Когда я вошла в дом Билла, он сидел сгорбившись над клавиатурой компьютера. Это зрелище стало привычным за последние месяцы. Хотя раньше, еще недели две назад, при моем появлении он отрывался от работы, а сейчас его вдохновляла только клавиатура.

— Привет, милая, — рассеянно сказал он, впиваясь взглядом в экран.

На столе, рядом с клавиатурой, стояла пустая бутылка НастоящейКрови группы О. И то хорошо — поесть не забыл.

Билл — не из тех, кто носит джинсы и футболки. На нем были брюки цвета хаки и простая рубашка приглушенных сине-зеленых тонов. Кожа его блестела, от густых темных волос пахло травяной эссенцией. У любой женщины при виде Билла приключился бы выброс гормонов. Я поцеловала его в шею — ноль внимания. Лизнула в ухо. Никакой реакции.

Я шесть часов отстояла на ногах в баре Мерлотта, и каждый раз, когда кто-то из посетителей недодавал чаевые или какой-нибудь дурак шлепал меня по заду, я успокаивала себя тем, что скоро окажусь рядом со своим бой-френдом и буду купаться в его внимании, предвкушая сказочный секс.

Но, видно, сегодня мне это не светит.

Я медленно и спокойно втянула воздух, сверля взглядом спину Билла. Спина была прекрасная, с широкими плечами, и я шла с намерением увидеть ее обнаженной и вонзить в нее ногти. Я сильно рассчитывала на это. Я выдохнула, медленно и спокойно.

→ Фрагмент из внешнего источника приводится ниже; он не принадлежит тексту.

theorem witness_DuoRows_forming : State.reset.sys.glob.config = 0 ∧ (duoSys 1 { st := 1 }).glob.config ≠ 0 ∧ (∀ n, n = 0 ∨ n = 1 ∨ n = 2 ∨ n = 3 → (duoSys 2 { st := n }).duo.st = n) ∧
    ((duoSys 1 {}).glob.ready = true ∧ (duoSys 1 {}).duo.split = false ∧ (duoSys 1 { hold := true, st := 3 }).duo.hold = true ∧
      (duoSys 1 { split := true }).duo.split = true) ∧
    (∀ r e, r = 1 ∨ r = 2 → ∀ u, u = ({ role := r, peerLive := true, epoch := e } : Duo) → u.role = r ∧ u.peerLive = true ∧ u.epoch = e ∧ (duoSys 2 u).flt.dieCalm = false) ∧
    ({} : Duo).epoch ≠ 2 ^ 32 - 1 ∧ ({} : Duo).peerLive = false ∧
    (∀ e, ∀ y, y = duoSys 2 { role := 1, peerLive := true, claims := [2], epoch := e } → y.glob.config ≠ 0 ∧ y.duo.role = 1 ∧ y.duo.peerLive = true ∧
      y.duo.claims.head? = some 2 ∧ y.duo.hold = false ∧ y.flt.dieCalm = false ∧ y.duo.epoch = e) ∧
    ¬ (State.reset.sys.glob.config ≠ 0) ∧
    (bitAt 1 0 ≠ (duoSys 2 {}).glob.duoId ∧ bitAt 0 0 = (duoSys 2 {}).glob.duoId ∧ (2 = (duoSys 2 {}).glob.config ∧ 1 ≠ (duoSys 2 {}).glob.config) ∧
      [] ≠ (duoSys 2 {}).glob.patternDigest ∧ Nat.land 1 (duoSys 1 {}).validMask = 0 ∧ Nat.land 1 boardSys.validMask ≠ 0) := by
  refine ⟨by decide, by decide, ?_, by decide, ?_, by decide, by decide, ?_, by decide, by decide⟩
  · rintro n (rfl | rfl | rfl | rfl) <;> rfl
  · rintro r e _ u rfl; exact ⟨rfl, rfl, rfl, rfl⟩
  · rintro e y rfl; exact ⟨show 2 ≠ 0 by decide, rfl, rfl, rfl, rfl, rfl, rfl⟩

theorem witness_DuoRows_messages : (0 < 2 ^ 32 ∧ bitAt 8 7 = false ∧ (duoSys 2 { epoch := 4 }).duo.epoch < 5 ∧ 3 < (duoSys 2 { epoch := 4 }).duo.epoch ∧
      4 = (duoSys 2 { epoch := 4 }).duo.epoch ∧ ({ flt := { dieCalm := true } } : Sys).flt.dieCalm = true) ∧
    ((duoSys 2 { st := 3, role := 1 }).duo.st = 3 ∧ (duoSys 2 { st := 3, role := 1 }).beamFollows = true ∧ (duoSys 1 { st := 3, role := 2 }).beamFollows = false) ∧
    (∀ y, y = duoSys 1 { st := 3 } → y.flt.dieCalm = false ∧ (y.mem.memEnd - 56) + 56 ≤ y.mem.memEnd ∧ y.mem.memEnd < y.mem.memEnd + 56 ∧
      y.mem.fails .host 0 56 = none ∧ y.sealed 0 256 = false ∧ y.duo.hm.readOf 1023 = none) ∧
    ((tget {} ({ mbox := [(255, { pending := true, tag := 9 })] } : Stall).mbox 255 : Mbox).pending = true ∧
      (tget {} ({ mbox := [(255, { pending := true, tag := 9, orphan := true })] } : Stall).mbox 255 : Mbox).orphan = true ∧
      (tget {} ({} : Stall).mbox 0 : Mbox).pending = false ∧ ({ tag := 9 } : Mbox).tag ≠ 8) ∧
    (∀ u, u = ({ st := 3, role := 2, waiting := [(5, 0, 77)] } : Duo) → (duoSys 2 u).glob.config = 2 ∧ u.role = 2 ∧ u.st = 3 ∧ u.alone = false ∧
      u.waiting.find? (fun w => w.1 == 5) = some (5, 0, 77) ∧ u.waiting.find? (fun w => w.1 == 6) = none) ∧
    (1023 < 1024 ∧ 0 < 256 ∧ 0xF00 % 4096 + 256 ≤ 4096) ∧ (List.replicate 256 (0 : Byte)).length = 256 ∧
    ({ reads := [⟨3, 0, 0, 64, 4⟩] } : Module).readOf 3 = some ⟨3, 0, 0, 64, 4⟩ := by
  refine ⟨by decide, by decide, ?_, by decide, ?_, by decide, List.length_replicate, by decide⟩
  · rintro y rfl; decide +kernel
  · rintro u rfl; decide

/-! ### Statements 18_determinism_and_security, 19_register_index -/

/-- Slot 0 with a model; job 0 RUNNING with one region of 64 bytes at 0. -/
def secSys (m : Model) (h : List HashReq) : Sys :=
  { readySys {} with sec := { models := [(0, m)], eng0 := h.head?, brands := [(0, { st := 1, entries := [⟨0, 64, 1⟩] })] }, work := { jobs := [(0, { st := 2 })] } }

theorem witness_SecurityRows : (∀ m, m = ({ regAddr := 64, regLen := 2 } : Model) → (secSys m []).sec.modelSel = 0 ∧ (secSys m []).model 0 = m ∧
      (secSys m []).regionDom m.regAddr (64 * m.regLen) = some 0 ∧ m.st = 0 ∧ m.regAddr % 64 = 0 ∧ (secSys m []).namers 0 = [] ∧
      ((secSys m []).sec.models.any fun p => p.1 != 0 && p.2.st != 0 && decide (p.2.addr < 64 + 128 ∧ 64 < p.2.addr + 64 * p.2.len)) = false) ∧
    (secSys {} []).regionDom (2 ^ 40) 64 = none ∧ ({ st := 1 } : Model).st ≠ 0 ∧ ({ regAddr := 32 } : Model).regAddr % 64 ≠ 0 ∧
    ((({ models := [(1, { st := 2, addr := 128, len := 1 })] } : Sec).models.any fun p => p.1 != 0 && p.2.st != 0 && decide (p.2.addr < 64 + 128 ∧ 64 < p.2.addr + 64 * p.2.len)) = true) ∧
    ({ secSys {} [] with sec := { brands := [(0, { entries := [⟨0, 0, 3⟩] })] } } : Sys).namers 0 ≠ [] ∧
    (∀ m, m = ({ st := 1, len := 1 } : Model) → (secSys m []).hashing (.seal 0) = false ∧ (secSys m [.seal 0]).hashing (.seal 0) = true ∧ ((secSys m [.seal 0]).model 0).st = 1 ∧
      (((secSys m [.seal 0]).hashDone (.seal 0)).hashRead m.addr (64 * m.len)).2.isSome = true ∧
      (({ secSys m [.seal 0] with mem := { (readySys {}).mem with bad := [0] } } : Sys).hashDone (.seal 0) |>.hashRead m.addr (64 * m.len)).2.isSome = false) ∧
    (∀ b, ((secSys {} [.region 0 0 b]).brandOf 0).entries[0]? = some ⟨0, 64, 1⟩ ∧ (secSys {} [.region 0 0 b]).hashing (.region 0 0 b) = true ∧
      (secSys {} []).hashing (.region 0 0 b) = false ∧ (((secSys {} [.region 0 0 b]).hashDone (.region 0 0 b)).hashRead 0 64).2.isSome = true ∧
      (({ secSys {} [.region 0 0 b] with mem := { (readySys {}).mem with bad := [0] } } : Sys).hashDone (.region 0 0 b) |>.hashRead 0 64).2.isSome = false) ∧
    ((secSys {} []).glob.ready = true ∧ (secSys {} []).sec.attSt ≠ 1 ∧ ({ attSt := 1 } : Sec).attSt = 1 ∧ State.reset.sys.glob.ready = false ∧
      ((sysState { link := up }).sys.module 0).st = 3) := by
  refine ⟨?_, by decide +kernel, by decide, by decide, by decide, by decide, ?_, ?_, by decide⟩
  · rintro m rfl; decide +kernel
  · rintro m rfl; decide +kernel
  · rintro (_ | _) <;> decide +kernel
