-- ==== Sys2Proof/Machine/Philox.lean ====
section
/-! DEFINITION. The stochastic-rounding generator: Philox-4×32-10 and the counters of R65 to R68. -/
namespace Sys2Proof.Machine

/-- One round of R65 on the counter words and the two key words. -/
def philoxRound (c0 c1 c2 c3 k0 k1 : Nat) : Nat × Nat × Nat × Nat :=
  let p0 := 0xD2511F53 * c0
  let p1 := 0xCD9E8D57 * c2
  (((p1 >>> 32) ^^^ c1) ^^^ k0, p1 % 2 ^ 32, ((p0 >>> 32) ^^^ c3) ^^^ k1, p0 % 2 ^ 32)

/-- `n` rounds, the key words advancing after each (R65). -/
def philoxLoop : Nat → Nat → Nat → Nat → Nat → Nat → Nat → Nat × Nat × Nat × Nat
  | 0, c0, c1, c2, c3, _, _ => (c0, c1, c2, c3)
  | n + 1, c0, c1, c2, c3, k0, k1 =>
    let (d0, d1, d2, d3) := philoxRound c0 c1 c2 c3 k0 k1
    philoxLoop n d0 d1 d2 d3 ((k0 + 0x9E3779B9) % 2 ^ 32) ((k1 + 0xBB67AE85) % 2 ^ 32)

/-- The 128-bit output word of R65. -/
def philox (key c0 c1 c2 c3 : Nat) : Nat :=
  let (d0, d1, d2, d3) := philoxLoop 10 c0 c1 c2 c3 (key % 2 ^ 32) ((key >>> 32) % 2 ^ 32)
  d0 + (d1 <<< 32) + (d2 <<< 64) + (d3 <<< 96)

/-- Draw `j` of the counter that R67 builds from its five fields. -/
def draw (key stream tid index sub step j : Nat) : Nat :=
  let c0 := index % 2 ^ 32
  let c1 := bitsOf index 32 8 + (sub % 2 ^ 20) <<< 8 + (stream % 16) <<< 28
  let c2 := step % 2 ^ 32
  let c3 := bitsOf step 32 16 + (tid % 2 ^ 16) <<< 16
  bitsOf (philox key c0 c1 c2 c3) (16 * (j % 8)) 16

/-- A rounding selection, with the draw that R68 assigns to element `idx` in the streams that number draws by
element. -/
def elemSel (sr : Bool) (key stream tid idx sub step : Nat) : Sel :=
  if sr then .sr (draw key stream tid (idx / 8) sub step (idx % 8)) else .rne

/-- A rounding selection, with the draw that R68 assigns to a running sum in the streams that number draws by chunk. -/
def chunkSel (sr : Bool) (key stream tid idx q step : Nat) : Sel :=
  if sr then .sr (draw key stream tid idx (q / 8) step (q % 8)) else .rne

end Sys2Proof.Machine
end

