-- ==== Sys2Proof/Machine/Uncore.lean ====
section
/-! DEFINITION. The state of the units outside the tile sites that no register word holds: links and transport
(R320 to R355), collectives and combining (R364 to R391), pager (R280 to R298), training runtime (R393 to R408),
digests (R425 to R428), management processor (R431 to R465), host interface (R482 to R494), and the time base
(R305 to R319). -/
namespace Sys2Proof.Machine

/-- State of the time base (R319). -/
inductive TbMode where
  | init
  | tracking
  | holdover
  | free
  deriving DecidableEq, Repr

/-- What the last TIME message on a port said (R310). -/
structure Heard where
  root : Word64
  hops : Nat
  serial : Word64
  deriving DecidableEq, Repr

/-- The PTP receiver (R309): by (port, sender) the masters announced, a two-step Sync that waits for its Follow_Up with its
arrival, the last difference t2 − t1, a Delay_Req on its way with its departure, the mean path delay, and the next
sequence of a Delay_Req. -/
structure PtpSt where
  masters : List (Nat × Nat × PtpMaster)
  sync : Option (Nat × Word64)
  diff : Int
  req : Option (Nat × Word64)
  delay : Int
  next : Nat
  deriving DecidableEq, Repr

/-- The time base (R305 to R310, R319): TB_TIME, the fraction the rate correction has built up, TB_CFG, the fields of
TB_STAT, TB_OFFSET and TB_FREQ, the high halves latched for the host, the MP and the TAP, and what neighbours said. -/
structure TimeBase where
  time : Word64
  frac : Int
  cfg : BitVec 24
  hops : BitVec 6
  parent : BitVec 4
  rootConflict : Bool
  stateEvt : Bool
  offsetAlarm : Bool
  mode : TbMode
  offset : BitVec 32
  freq : BitVec 32
  latches : Tab (BitVec 32)
  heard : Tab Heard
  ptp : PtpSt
  deriving DecidableEq, Repr

/-- Fuse and strap values (R16, R24, R353, R502, R504, R508): what cold reset loads. -/
structure Fuses where
  devId : Word64
  serial : Word64
  uid : Tab Word64
  rrevSi : BitVec 16
  mac : Tab Word64
  subst : Tab Nat
  strap : BitVec 16
  dbgLand : Bool
  idcode : BitVec 32
  deriving DecidableEq, Repr

/-- A width or retrain request that an end has sent and not yet settled (R328). -/
inductive LinkReq where
  | none_
  | width
  | retrain
  deriving DecidableEq, Repr

/-- What the device sends on its ports and signal lines, in order: the observable output of the links. A link control frame
has its destination MAC address and its payload (R322). -/
inductive Sent where
  | link (port mac : Nat) (payload : List Byte)
  | delayReq (port seq : Nat)
  | horven (port : Nat) (f : Frame)
  | udp (port : Nat) (mac : Nat) (addr : Nat) (udpPort : Nat) (bytes : List Byte)
  | advert (port : Nat) (addr : Nat)
  | thermtrip
  | pldm (bytes : List Byte)
  deriving DecidableEq, Repr

/-- One Ethernet port beyond its registers (R323 to R332): whether the PCS has locked, the bad lanes, the request the end
has sent, the partner's and its own requests that are held, the width change under way, the configuration the last
training took, the link-retry state with the link sequence from which a replay has still to go on, the frames that wait, and
the MAC address learned from the partner's HELLO. -/
structure Port where
  locked : Bool
  bad : BitVec 8
  req : LinkReq
  held : List (LinkReq × BitVec 8)
  want : LinkReq
  goMask : BitVec 8
  goK : Option (BitVec 32)
  switched : Bool
  modeSw : Bool
  laneMask : BitVec 8
  llrEn : Bool
  llrNext : BitVec 16
  llrExp : BitVec 16
  nak : Bool
  again : Option (BitVec 16)
  replay : List (BitVec 16 × Frame × Nat)
  queue : List Frame
  kaDiff : Nat
  skewTick : Option Nat
  mac : BitVec 48
  deriving DecidableEq, Repr

/-- A sent DATA frame that is not yet acknowledged (R337, R341): its copy, the operations (site, tag) it carries, the
COLLID under which it is held after a NOTREADY (R376), whether it still waits for its ARESP, its timer's period, and how often it was sent again.
`frees` names the received frame (flow, sequence) that it answers and that its acknowledgement lets this device acknowledge
(R365, R376). -/
structure TxFrame where
  f : Frame
  owners : List (Nat × Nat)
  frees : Option (Nat × Nat)
  held : Option Nat
  acked : Bool
  aresp : Bool
  rto : Nat
  retx : Nat
  fast : Bool
  deriving DecidableEq, Repr

/-- A frame that the transport holds and has not sent yet (R337): it, the operations it carries, and the received frame
that it answers. -/
structure Outgoing where
  f : Frame
  owners : List (Nat × Nat)
  frees : Option (Nat × Nat)
  deriving DecidableEq, Repr

/-- Send and receive state of the flows with one device in one traffic class (R335 to R341). -/
structure Flow where
  next : Nat
  ackHeld : Nat
  unacked : List TxFrame
  waiting : List Outgoing
  inc : Option (BitVec 16)
  expect : Nat
  got : List Nat
  ackDue : Bool
  results : Tab (Nat × Nat)
  deriving DecidableEq, Repr

/-- An atomic or partial on its way to the atomic unit (R368 to R373): where its result goes, and its operands. -/
structure AtomJob where
  f : Frame
  aop : Nat
  count : Nat
  pa : Nat
  waited : Bool
  deriving DecidableEq, Repr

/-- An exact-sum register (R369). -/
structure ExactSum where
  pa : Nat
  step : Nat
  sum : Int
  nanf : Bool
  pinf : Bool
  ninf : Bool
  deriving DecidableEq, Repr

/-- A combining entry (R372, R373): its opening frame, when it opened, and what joined. For an atomic, `sums` holds the
merged partials of `count` contributions. For a get, `count` is the bytes sent on, `pieces` what was sent on, for who joins
later, and `ue` whether an uncorrectable error was reported. -/
structure CombEntry where
  open_ : Frame
  tick : Nat
  window : Nat
  joined : List Frame
  locals : List (Nat × Nat)
  count : Nat
  sums : List ExactSum
  pieces : List (Nat × List Byte)
  ue : Bool
  deriving DecidableEq, Repr

/-- A fault record of a context (R285). -/
structure PageFault where
  page : Nat
  va : Nat
  reason : Nat
  deriving DecidableEq, Repr

/-- A page move in progress (R289): the page, where it comes from and goes, the entry it had, the stops that have not
yet acknowledged, and whether it failed. -/
structure Move where
  q : Nat
  va : Nat
  entry : Nat
  src : Nat
  dst : Nat
  toHbm : Bool
  waitAcks : List Nat
  deriving DecidableEq, Repr

/-- A directive in progress (R287 to R292). -/
structure Dir where
  slot : Nat
  rcd : Nat
  started : Bool
  todo : List Nat
  budgetWait : Bool
  status : Nat
  result : Bool
  deriving DecidableEq, Repr

/-- The pager (R280 to R298). `stalls` lists who stalls on which page of which context, `failed` those whose stall
FAULT_FAIL ended. -/
structure Pager where
  faults : Tab (List PageFault)
  extra : Tab (List PageFault)
  stalls : List (Nat × Nat × Nat)
  failed : List (Nat × Nat × Nat)
  dirs : Tab (Option Dir)
  moves : List Move
  staged : List (Nat × Nat)
  heldRegs : List Nat
  bumping : Bool
  hostUsed : List Nat
  deriving DecidableEq, Repr

/-- The update record at the head of the ring (R401): the job key it was issued under (R66), whether it has started and
whether its units have finished. -/
structure UpdRun where
  slot : Nat
  rcd : Nat
  key : Nat
  started : Bool
  ran : Bool
  status : Nat
  deriving DecidableEq, Repr

/-- One accumulator of a digest slot (R427). -/
structure DigAcc where
  live : Bool
  step : Nat
  sum : Nat
  count : Nat
  deriving DecidableEq, Repr

/-- A digest selection slot (R427): the current step's accumulator and the previous step's. -/
structure DigSlot where
  cur : DigAcc
  prev : DigAcc
  stale : Bool
  deriving DecidableEq, Repr

/-- The training runtime and the digest unit (R391 to R408, R423 to R428). `closedColl` holds the (COLLID, STEP) of the
closed reductions, `served` the completed gathers, which still answer other ranks, both of this generation. -/
structure TrSt where
  carry : List Nat
  lineups : List Nat
  live : Nat
  upd : Option UpdRun
  answered : List (BitVec 16 × Nat)
  closedColl : List (Nat × Nat)
  served : List (Nat × CpOp)
  dig : Tab DigSlot
  digBuf : List Nat
  digHead : Nat
  capSeq : Word64
  deriving DecidableEq, Repr

/-- A management message as it waits in the MP's queue, with the device whose frame brought it (R432, R433). -/
structure Msg where
  src : Nat
  bytes : List Byte
  deriving DecidableEq, Repr

/-- The management processor beyond its registers (R431 to R465). `suspects` holds who reported whom, and when; `retires`
the devices that said themselves that they retire; `told` whom this device has reported, and when (R449). `faulty` and
`ces` are the evidence of R441; `restoring` says that RESTORE waits for the step-state table; `agreeAsked` and `updAsked`
are MP_AGREE.START and MP_CTL.UPDATE while their tier is shed (R462). -/
structure MpSt where
  queue : List Msg
  irq : Bool
  hbTick : Nat
  suspects : List (BitVec 16 × BitVec 16 × Nat)
  heldSeq : List Msg
  agreePhase : Nat
  agreeRound : Nat
  agreeMin : Nat
  agreeMax : Nat
  agreePend : List Msg
  agreeWait : Bool
  kicks : BitVec 4
  hiRun : Nat
  loRun : Nat
  substs : List (Nat × SubstCause)
  powers : List Nat
  dutyRun : Nat
  temps : Tab Nat
  faulty : List Nat
  ces : Tab (List Nat)
  restoring : Bool
  retires : List (BitVec 16)
  told : List (BitVec 16 × Nat)
  agreeAsked : Bool
  updAsked : Bool
  deriving DecidableEq, Repr

/-- A command of a host queue that has begun and not completed (R490): its queue, OPC, CID and logical tile, whether the
tile was reset meanwhile (R501), and the STATUS and RESULT that wait to be written. -/
structure HiCmd where
  port : Nat
  fn : Nat
  k : Nat
  opc : Nat
  cid : Nat
  tile : Nat
  hit : Bool
  done : Option (Nat × Nat)
  deriving DecidableEq, Repr

/-- The host interface beyond its registers (R488 to R494): raised MSI-X vectors (port, function, vector) that no one
has taken, the completion rings (by HI_QCQ offset) that are past an odd number of wraps, the commands in progress, the
data a read last returned to each requester, and the TAP's CSR data register. -/
structure HiSt where
  msix : List (Nat × Nat × Nat)
  wrapped : List Nat
  cmds : List HiCmd
  resp : Tab (List Byte)
  tapStatus : BitVec 2
  tapData : Word64
  deriving DecidableEq, Repr

/-- Links, transport, combining and atomics (R320 to R376). `inbox` holds the DATA frames received and not yet applied,
`deferred` the (flow, sequence) pairs answered with NOTREADY, `answering` those of frames not written whose answer the issuer
has not acknowledged, `puts` the bytes of each put (origin, tag) written so far. -/
structure Fabric where
  ports : Tab Port
  flows : Tab Flow
  dead : List (BitVec 16)
  inbox : List Frame
  deferred : List (Nat × Nat)
  answering : List (Nat × Nat)
  puts : List (Nat × Nat × Nat)
  atomQ : List AtomJob
  wire : List Sent
  sums : List ExactSum
  comb : List CombEntry
  recent : List (Nat × Nat × Nat)
  tagNext : Nat
  deriving DecidableEq, Repr

/-- A mesh request that waits, with the epoch it was issued under: at its source because its logical tile is held (R27), or,
where `site` names one, at that site on a bank that is WAKING (R225). -/
structure HeldReq where
  r : MeshReq
  epoch : Nat
  site : Option Nat
  deriving DecidableEq, Repr

/-- Solver traffic in flight between sites (R246, R249 to R251). -/
structure SvFlight where
  launches : List (Nat × SvLaunch)
  pieces : List SvPiece
  dones : List (Nat × DonePiece)
  fails : List (Nat × RunId × Nat)
  deriving DecidableEq, Repr

/-- An open-port frame on its way to a squad's ingest ring (R473): the squad, the rule, when it arrived, its bytes. -/
structure RxFrame where
  squad : Nat
  rule : Nat
  time : Nat
  bytes : List Byte
  deriving DecidableEq, Repr

/-- The SQ unit beyond its registers (R472 to R479): the squads whose call-up waits for a substitution, those of them for
which CALLUP was written, when each call-up
started, the power targets that the banks of a called tile had before, the squads that are repaid in this window, the
next slot of each ingest ring, and the frames that wait for a held tile. -/
structure SqSt where
  waits : List Nat
  asked : List Nat
  starts : Tab Nat
  power : Tab (List Nat)
  carried : List Nat
  rxNext : Tab Nat
  rxWait : List RxFrame
  deriving DecidableEq, Repr

/-- The device outside its memory: tile sites, register words with those that protection registers have in effect, what
is held or in flight on the mesh, the HBM controllers, the flash repair record (R278, R445: spare lanes keyed by 8 × stack + n,
BENCH_BAD, and the retired home sites), and the other units. -/
structure Dev where
  sites : Tab Site
  csr : Tab Word64
  eff : Tab Word64
  held : List HeldReq
  flight : SvFlight
  poison : List Nat
  scrub : Tab Nat
  repairs : List (Nat × Nat)
  benchBad : Nat
  homes : List Nat
  fab : Fabric
  pg : Pager
  tr : TrSt
  mp : MpSt
  sq : SqSt
  hi : HiSt
  ticks : Nat
  deriving DecidableEq, Repr

/-- A port at reset. -/
def Port.initial : Port where
  locked := false
  bad := 0
  req := .none_
  held := []
  want := .none_
  goMask := 0
  goK := none
  switched := false
  modeSw := false
  laneMask := 0xFF
  llrEn := false
  llrNext := 0
  llrExp := 0
  nak := false
  again := none
  replay := []
  queue := []
  kaDiff := 0
  skewTick := none
  mac := 0

/-- A flow never used or reset (R335, R344). -/
def Flow.initial : Flow where
  next := 0
  ackHeld := 0
  unacked := []
  waiting := []
  inc := none
  expect := 0
  got := []
  ackDue := false
  results := []

/-- The fabric units at reset. -/
def Fabric.initial : Fabric where
  ports := []
  flows := []
  dead := []
  inbox := []
  deferred := []
  answering := []
  puts := []
  atomQ := []
  wire := []
  sums := []
  comb := []
  recent := []
  tagNext := 0

/-- The pager at reset (R500). -/
def Pager.initial : Pager where
  faults := []
  extra := []
  stalls := []
  failed := []
  dirs := []
  moves := []
  staged := []
  heldRegs := []
  bumping := false
  hostUsed := []

/-- The training runtime and digest unit at reset (R500). -/
def TrSt.initial : TrSt where
  carry := []
  lineups := []
  live := 0
  upd := none
  answered := []
  closedColl := []
  served := []
  dig := []
  digBuf := []
  digHead := 0
  capSeq := 0

/-- The management processor at reset. -/
def MpSt.initial : MpSt where
  queue := []
  irq := false
  hbTick := 0
  suspects := []
  heldSeq := []
  agreePhase := 0
  agreeRound := 0
  agreeMin := 0
  agreeMax := 0
  agreePend := []
  agreeWait := false
  kicks := 0
  hiRun := 0
  loRun := 0
  substs := []
  powers := []
  dutyRun := 0
  temps := []
  faulty := []
  ces := []
  restoring := false
  retires := []
  told := []
  agreeAsked := false
  updAsked := false

/-- The SQ unit at reset. -/
def SqSt.initial : SqSt where
  waits := []
  asked := []
  starts := []
  power := []
  carried := []
  rxNext := []
  rxWait := []

/-- The host interface at reset. -/
def HiSt.initial : HiSt where
  msix := []
  wrapped := []
  cmds := []
  resp := []
  tapStatus := 0
  tapData := 0

/-- No solver traffic in flight. -/
def SvFlight.initial : SvFlight := { launches := [], pieces := [], dones := [], fails := [] }

/-- The device outside its memory at reset. -/
def Dev.initial : Dev where
  sites := []
  csr := []
  eff := []
  held := []
  flight := SvFlight.initial
  poison := []
  scrub := []
  repairs := []
  benchBad := 0
  homes := []
  fab := Fabric.initial
  pg := Pager.initial
  tr := TrSt.initial
  mp := MpSt.initial
  sq := SqSt.initial
  hi := HiSt.initial
  ticks := 0

end Sys2Proof.Machine
end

— Сейчас, сейчас, — сказал Билл.

На экране возник снимок необычного парня, с серебряной шевелюрой и темным загаром. Он смахивал на Энтони Квинна — такой же сексуальный, могучий с виду тип. Под снимком было написано имя, дальше шло жизнеописание. Начиналось оно со слов: «Родился в 1756 году в Сицилии». Я только открыла рот, чтобы заметить, что вампиры на фотографиях, несмотря на все слухи, все-таки получаются, как Билл обернулся и понял, что я читаю текст.

Он ткнул в кнопку, и экран погас.

Я уставилась на него, не совсем понимая, что сейчас произошло.

— Сьюки, — он попытался улыбнуться. Клыки его были втянуты, это значило, что он явно не в том настроении, на какое я рассчитывала. Как все вампиры, он обнажал клыки только в приливе похоти, или когда появлялась потребность кормиться и убивать. (Иногда, эти приступы похоти ограничиваются всего лишь ворчанием, но именно отсюда пошли враки о клыках мертвецов. Но, если спросите мое мнение, этот элемент опасности как раз и привлекает тех, кто потом болтает о клыках). Меня, правда, осуждали — я-де из тех жалких личностей, которые бегают за вампирами, чтобы привлечь их внимание, но это не так, у меня отношения только с одним вампиром (по крайней мере, добровольные). Именно с этим, который сейчас сидел прямо передо мной. Именно с этим, у которого от меня секреты. Именно с этим, который не очень-то обрадовался моему приходу.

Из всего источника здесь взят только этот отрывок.